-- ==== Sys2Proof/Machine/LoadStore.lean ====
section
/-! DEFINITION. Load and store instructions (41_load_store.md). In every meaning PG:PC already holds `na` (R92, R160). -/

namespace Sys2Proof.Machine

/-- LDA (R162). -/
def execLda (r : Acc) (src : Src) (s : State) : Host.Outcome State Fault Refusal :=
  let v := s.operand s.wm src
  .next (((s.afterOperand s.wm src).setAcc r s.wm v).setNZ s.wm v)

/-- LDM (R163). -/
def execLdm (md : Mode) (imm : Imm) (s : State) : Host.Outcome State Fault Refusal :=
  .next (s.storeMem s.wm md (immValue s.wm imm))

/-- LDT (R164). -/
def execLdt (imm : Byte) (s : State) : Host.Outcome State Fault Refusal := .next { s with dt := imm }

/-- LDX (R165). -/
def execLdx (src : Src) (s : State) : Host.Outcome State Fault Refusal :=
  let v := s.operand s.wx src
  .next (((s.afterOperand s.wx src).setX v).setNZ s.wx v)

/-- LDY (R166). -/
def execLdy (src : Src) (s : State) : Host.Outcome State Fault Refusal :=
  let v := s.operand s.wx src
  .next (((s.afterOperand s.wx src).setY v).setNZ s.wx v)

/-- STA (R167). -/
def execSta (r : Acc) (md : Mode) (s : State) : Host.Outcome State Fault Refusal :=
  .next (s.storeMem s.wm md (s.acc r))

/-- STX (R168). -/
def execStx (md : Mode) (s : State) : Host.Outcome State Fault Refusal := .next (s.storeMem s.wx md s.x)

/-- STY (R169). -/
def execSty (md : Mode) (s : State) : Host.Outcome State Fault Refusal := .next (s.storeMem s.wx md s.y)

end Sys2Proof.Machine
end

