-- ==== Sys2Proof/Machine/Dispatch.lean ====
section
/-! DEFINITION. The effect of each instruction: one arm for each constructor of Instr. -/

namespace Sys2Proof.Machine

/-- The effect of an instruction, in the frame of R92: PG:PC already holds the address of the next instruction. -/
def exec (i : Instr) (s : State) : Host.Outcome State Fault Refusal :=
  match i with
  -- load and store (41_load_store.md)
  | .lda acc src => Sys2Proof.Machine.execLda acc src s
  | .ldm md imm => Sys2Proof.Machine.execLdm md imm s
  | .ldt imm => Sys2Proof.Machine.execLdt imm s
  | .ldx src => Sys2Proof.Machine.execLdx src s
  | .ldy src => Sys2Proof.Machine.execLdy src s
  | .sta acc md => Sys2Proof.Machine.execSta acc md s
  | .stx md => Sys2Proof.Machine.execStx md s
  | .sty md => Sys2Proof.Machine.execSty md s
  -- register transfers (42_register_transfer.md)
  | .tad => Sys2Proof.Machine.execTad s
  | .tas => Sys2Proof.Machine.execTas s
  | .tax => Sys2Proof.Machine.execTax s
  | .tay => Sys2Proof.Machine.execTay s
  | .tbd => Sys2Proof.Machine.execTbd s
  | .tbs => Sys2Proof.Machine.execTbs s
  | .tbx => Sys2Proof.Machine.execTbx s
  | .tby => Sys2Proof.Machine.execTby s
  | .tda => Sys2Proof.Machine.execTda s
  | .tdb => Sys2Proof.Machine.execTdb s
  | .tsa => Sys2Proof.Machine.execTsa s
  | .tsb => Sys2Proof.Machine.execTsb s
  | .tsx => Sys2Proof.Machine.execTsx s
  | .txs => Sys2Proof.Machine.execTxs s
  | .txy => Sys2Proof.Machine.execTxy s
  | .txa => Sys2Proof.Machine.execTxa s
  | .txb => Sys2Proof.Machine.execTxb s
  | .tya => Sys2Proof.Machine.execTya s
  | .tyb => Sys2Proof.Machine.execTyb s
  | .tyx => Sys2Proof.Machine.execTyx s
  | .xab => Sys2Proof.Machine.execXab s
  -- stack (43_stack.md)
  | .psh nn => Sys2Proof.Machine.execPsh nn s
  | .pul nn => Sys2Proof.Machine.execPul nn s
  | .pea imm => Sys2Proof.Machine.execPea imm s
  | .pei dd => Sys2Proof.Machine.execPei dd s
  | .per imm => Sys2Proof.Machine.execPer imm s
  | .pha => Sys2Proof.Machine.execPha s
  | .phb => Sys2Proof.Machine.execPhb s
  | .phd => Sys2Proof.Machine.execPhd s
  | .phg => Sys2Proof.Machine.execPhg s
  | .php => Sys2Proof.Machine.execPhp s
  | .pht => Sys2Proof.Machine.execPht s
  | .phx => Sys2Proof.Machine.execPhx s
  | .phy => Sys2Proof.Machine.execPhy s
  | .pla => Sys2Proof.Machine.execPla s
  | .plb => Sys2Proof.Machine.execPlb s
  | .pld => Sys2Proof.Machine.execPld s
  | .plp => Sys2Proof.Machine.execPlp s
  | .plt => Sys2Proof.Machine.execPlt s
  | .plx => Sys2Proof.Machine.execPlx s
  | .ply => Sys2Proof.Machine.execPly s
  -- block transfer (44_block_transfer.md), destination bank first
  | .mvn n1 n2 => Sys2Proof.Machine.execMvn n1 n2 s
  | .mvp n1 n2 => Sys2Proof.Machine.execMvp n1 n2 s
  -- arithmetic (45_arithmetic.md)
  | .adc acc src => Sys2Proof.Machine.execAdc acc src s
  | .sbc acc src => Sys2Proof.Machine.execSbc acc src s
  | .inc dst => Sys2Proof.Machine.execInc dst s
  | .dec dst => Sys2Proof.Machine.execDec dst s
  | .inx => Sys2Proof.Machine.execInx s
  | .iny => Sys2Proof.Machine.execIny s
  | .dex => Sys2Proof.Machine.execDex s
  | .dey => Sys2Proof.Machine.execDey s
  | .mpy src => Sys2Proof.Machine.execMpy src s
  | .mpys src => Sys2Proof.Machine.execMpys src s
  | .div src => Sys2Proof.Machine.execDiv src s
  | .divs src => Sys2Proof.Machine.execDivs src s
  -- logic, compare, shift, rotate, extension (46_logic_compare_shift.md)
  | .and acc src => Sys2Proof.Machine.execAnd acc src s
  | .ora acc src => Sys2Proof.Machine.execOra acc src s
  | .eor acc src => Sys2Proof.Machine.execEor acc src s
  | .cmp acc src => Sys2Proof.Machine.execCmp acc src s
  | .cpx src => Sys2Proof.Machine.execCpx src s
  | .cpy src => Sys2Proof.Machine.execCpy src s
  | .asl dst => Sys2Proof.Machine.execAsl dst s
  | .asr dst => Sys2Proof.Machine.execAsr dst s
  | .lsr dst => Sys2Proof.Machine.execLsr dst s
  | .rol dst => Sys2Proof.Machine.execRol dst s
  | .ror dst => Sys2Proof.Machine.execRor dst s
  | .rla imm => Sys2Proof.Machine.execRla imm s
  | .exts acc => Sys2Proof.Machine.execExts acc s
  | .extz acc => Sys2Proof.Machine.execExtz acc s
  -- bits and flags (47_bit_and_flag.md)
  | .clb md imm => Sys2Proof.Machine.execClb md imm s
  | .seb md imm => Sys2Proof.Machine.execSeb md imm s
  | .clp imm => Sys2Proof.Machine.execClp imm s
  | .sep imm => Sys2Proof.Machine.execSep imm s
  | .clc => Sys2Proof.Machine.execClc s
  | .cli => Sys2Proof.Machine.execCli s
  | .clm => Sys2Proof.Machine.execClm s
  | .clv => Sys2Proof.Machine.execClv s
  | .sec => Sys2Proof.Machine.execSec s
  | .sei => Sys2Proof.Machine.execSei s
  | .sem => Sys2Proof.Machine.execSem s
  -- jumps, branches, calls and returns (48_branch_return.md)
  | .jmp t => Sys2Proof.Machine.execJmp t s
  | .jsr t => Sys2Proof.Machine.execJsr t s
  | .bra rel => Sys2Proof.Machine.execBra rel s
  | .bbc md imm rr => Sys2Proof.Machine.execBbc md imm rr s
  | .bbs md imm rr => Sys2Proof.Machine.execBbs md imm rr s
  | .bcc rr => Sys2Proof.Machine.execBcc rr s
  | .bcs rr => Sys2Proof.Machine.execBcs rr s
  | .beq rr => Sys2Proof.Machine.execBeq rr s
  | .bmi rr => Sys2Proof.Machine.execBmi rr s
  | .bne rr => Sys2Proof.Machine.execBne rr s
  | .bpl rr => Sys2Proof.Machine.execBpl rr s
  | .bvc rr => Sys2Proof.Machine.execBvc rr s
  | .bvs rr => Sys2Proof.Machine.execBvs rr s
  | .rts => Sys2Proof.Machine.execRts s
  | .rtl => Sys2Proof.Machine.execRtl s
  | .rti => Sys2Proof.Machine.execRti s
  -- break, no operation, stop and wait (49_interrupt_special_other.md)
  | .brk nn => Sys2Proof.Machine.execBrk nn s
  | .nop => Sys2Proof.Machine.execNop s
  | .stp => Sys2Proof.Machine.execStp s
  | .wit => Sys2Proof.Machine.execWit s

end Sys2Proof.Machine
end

§

● **TASK TO COMPLETE**: Look above for the line holding "Sys2Proof.Machine.execRol dst s" and the line holding "Sys2Proof.Machine.execExtz acc s", then output exactly those two lines and every line between them, nothing more.

● **ANSWER BELOW**:
  | .rol dst => Sys2Proof.Machine.execRol dst s
  | .ror dst => Sys2Proof.Machine.execRor dst s
  | .rla imm => Sys2Proof.Machine.execRla imm s
  | .exts acc => Sys2Proof.Machine.execExts acc s
  | .extz acc => Sys2Proof.Machine.execExtz acc s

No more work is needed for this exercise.